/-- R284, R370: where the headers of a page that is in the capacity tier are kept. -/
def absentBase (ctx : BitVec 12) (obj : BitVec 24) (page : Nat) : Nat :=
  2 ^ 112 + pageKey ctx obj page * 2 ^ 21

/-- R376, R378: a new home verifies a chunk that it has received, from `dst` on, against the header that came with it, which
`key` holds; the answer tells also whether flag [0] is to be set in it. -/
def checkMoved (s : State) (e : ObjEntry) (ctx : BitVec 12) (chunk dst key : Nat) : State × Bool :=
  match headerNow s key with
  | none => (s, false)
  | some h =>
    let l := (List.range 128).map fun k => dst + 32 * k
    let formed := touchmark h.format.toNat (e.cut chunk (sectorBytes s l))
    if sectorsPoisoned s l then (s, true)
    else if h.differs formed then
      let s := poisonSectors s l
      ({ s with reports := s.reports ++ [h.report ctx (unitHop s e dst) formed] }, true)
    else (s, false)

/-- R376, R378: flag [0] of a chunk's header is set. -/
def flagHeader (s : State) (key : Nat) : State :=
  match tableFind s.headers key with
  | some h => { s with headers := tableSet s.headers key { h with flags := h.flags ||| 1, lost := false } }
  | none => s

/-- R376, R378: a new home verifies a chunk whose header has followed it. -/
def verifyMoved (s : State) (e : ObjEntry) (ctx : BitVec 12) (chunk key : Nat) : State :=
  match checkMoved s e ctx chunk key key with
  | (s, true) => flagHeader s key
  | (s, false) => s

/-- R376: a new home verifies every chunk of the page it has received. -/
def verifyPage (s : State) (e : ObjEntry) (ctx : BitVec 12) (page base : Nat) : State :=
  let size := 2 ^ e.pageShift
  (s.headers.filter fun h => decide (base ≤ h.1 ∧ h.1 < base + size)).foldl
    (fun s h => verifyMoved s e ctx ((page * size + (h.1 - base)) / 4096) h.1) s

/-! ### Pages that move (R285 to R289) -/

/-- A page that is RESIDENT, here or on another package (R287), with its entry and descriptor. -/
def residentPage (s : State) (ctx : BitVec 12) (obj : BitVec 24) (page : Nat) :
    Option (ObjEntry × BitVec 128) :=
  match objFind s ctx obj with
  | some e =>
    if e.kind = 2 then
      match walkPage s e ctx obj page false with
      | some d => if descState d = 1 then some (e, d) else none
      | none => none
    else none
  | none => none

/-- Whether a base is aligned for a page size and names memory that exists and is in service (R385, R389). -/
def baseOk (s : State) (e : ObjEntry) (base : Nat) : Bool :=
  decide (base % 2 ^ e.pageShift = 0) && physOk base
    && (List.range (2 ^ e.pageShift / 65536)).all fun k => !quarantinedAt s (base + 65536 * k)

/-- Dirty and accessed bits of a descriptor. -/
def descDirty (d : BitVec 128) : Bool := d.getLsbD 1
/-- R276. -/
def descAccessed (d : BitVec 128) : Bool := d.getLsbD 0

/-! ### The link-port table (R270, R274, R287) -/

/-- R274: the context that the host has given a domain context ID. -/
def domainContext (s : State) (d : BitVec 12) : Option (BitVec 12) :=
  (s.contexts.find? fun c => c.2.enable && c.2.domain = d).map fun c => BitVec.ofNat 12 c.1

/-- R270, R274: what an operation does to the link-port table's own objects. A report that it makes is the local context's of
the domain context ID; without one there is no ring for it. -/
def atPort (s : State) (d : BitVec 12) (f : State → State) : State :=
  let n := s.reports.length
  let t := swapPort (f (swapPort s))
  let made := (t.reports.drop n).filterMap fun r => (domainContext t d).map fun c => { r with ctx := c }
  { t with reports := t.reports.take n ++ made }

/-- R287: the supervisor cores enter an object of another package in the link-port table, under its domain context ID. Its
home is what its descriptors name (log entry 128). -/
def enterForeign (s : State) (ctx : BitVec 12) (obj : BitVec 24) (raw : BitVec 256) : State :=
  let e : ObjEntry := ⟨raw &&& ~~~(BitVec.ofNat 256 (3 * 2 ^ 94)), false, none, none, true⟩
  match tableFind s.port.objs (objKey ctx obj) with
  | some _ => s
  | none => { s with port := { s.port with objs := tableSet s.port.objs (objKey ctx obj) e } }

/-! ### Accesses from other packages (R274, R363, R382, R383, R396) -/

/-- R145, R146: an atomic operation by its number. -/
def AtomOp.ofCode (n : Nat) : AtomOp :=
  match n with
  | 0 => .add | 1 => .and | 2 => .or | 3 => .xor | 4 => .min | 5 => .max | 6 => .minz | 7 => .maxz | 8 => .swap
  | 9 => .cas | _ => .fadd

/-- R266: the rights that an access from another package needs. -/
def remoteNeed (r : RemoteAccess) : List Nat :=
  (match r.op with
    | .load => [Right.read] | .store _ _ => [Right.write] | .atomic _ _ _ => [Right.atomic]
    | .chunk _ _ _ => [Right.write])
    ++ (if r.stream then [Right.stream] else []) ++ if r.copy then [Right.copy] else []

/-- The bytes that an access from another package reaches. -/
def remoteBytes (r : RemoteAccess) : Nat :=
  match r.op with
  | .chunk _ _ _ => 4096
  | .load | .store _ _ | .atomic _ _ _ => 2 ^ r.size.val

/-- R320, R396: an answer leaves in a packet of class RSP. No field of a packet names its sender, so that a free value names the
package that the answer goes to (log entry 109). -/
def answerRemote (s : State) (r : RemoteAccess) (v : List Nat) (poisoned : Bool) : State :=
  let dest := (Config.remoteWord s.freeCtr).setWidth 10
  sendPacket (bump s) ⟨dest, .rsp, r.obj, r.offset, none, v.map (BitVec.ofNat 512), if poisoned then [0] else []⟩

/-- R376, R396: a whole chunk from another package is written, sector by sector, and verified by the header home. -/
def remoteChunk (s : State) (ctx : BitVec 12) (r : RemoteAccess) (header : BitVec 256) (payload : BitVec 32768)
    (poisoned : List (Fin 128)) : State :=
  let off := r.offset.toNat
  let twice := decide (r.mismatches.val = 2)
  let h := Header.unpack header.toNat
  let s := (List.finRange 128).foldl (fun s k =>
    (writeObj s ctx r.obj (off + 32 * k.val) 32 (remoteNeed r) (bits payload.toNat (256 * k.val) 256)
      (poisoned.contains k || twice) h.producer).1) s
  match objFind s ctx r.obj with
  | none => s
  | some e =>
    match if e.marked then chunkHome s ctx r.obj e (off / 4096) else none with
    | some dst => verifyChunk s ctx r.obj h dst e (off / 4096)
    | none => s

========

## AIM OF THE TASK
Work out how many lines above contain the word "none". Give only the number.

## WRITTEN RESPONSE
12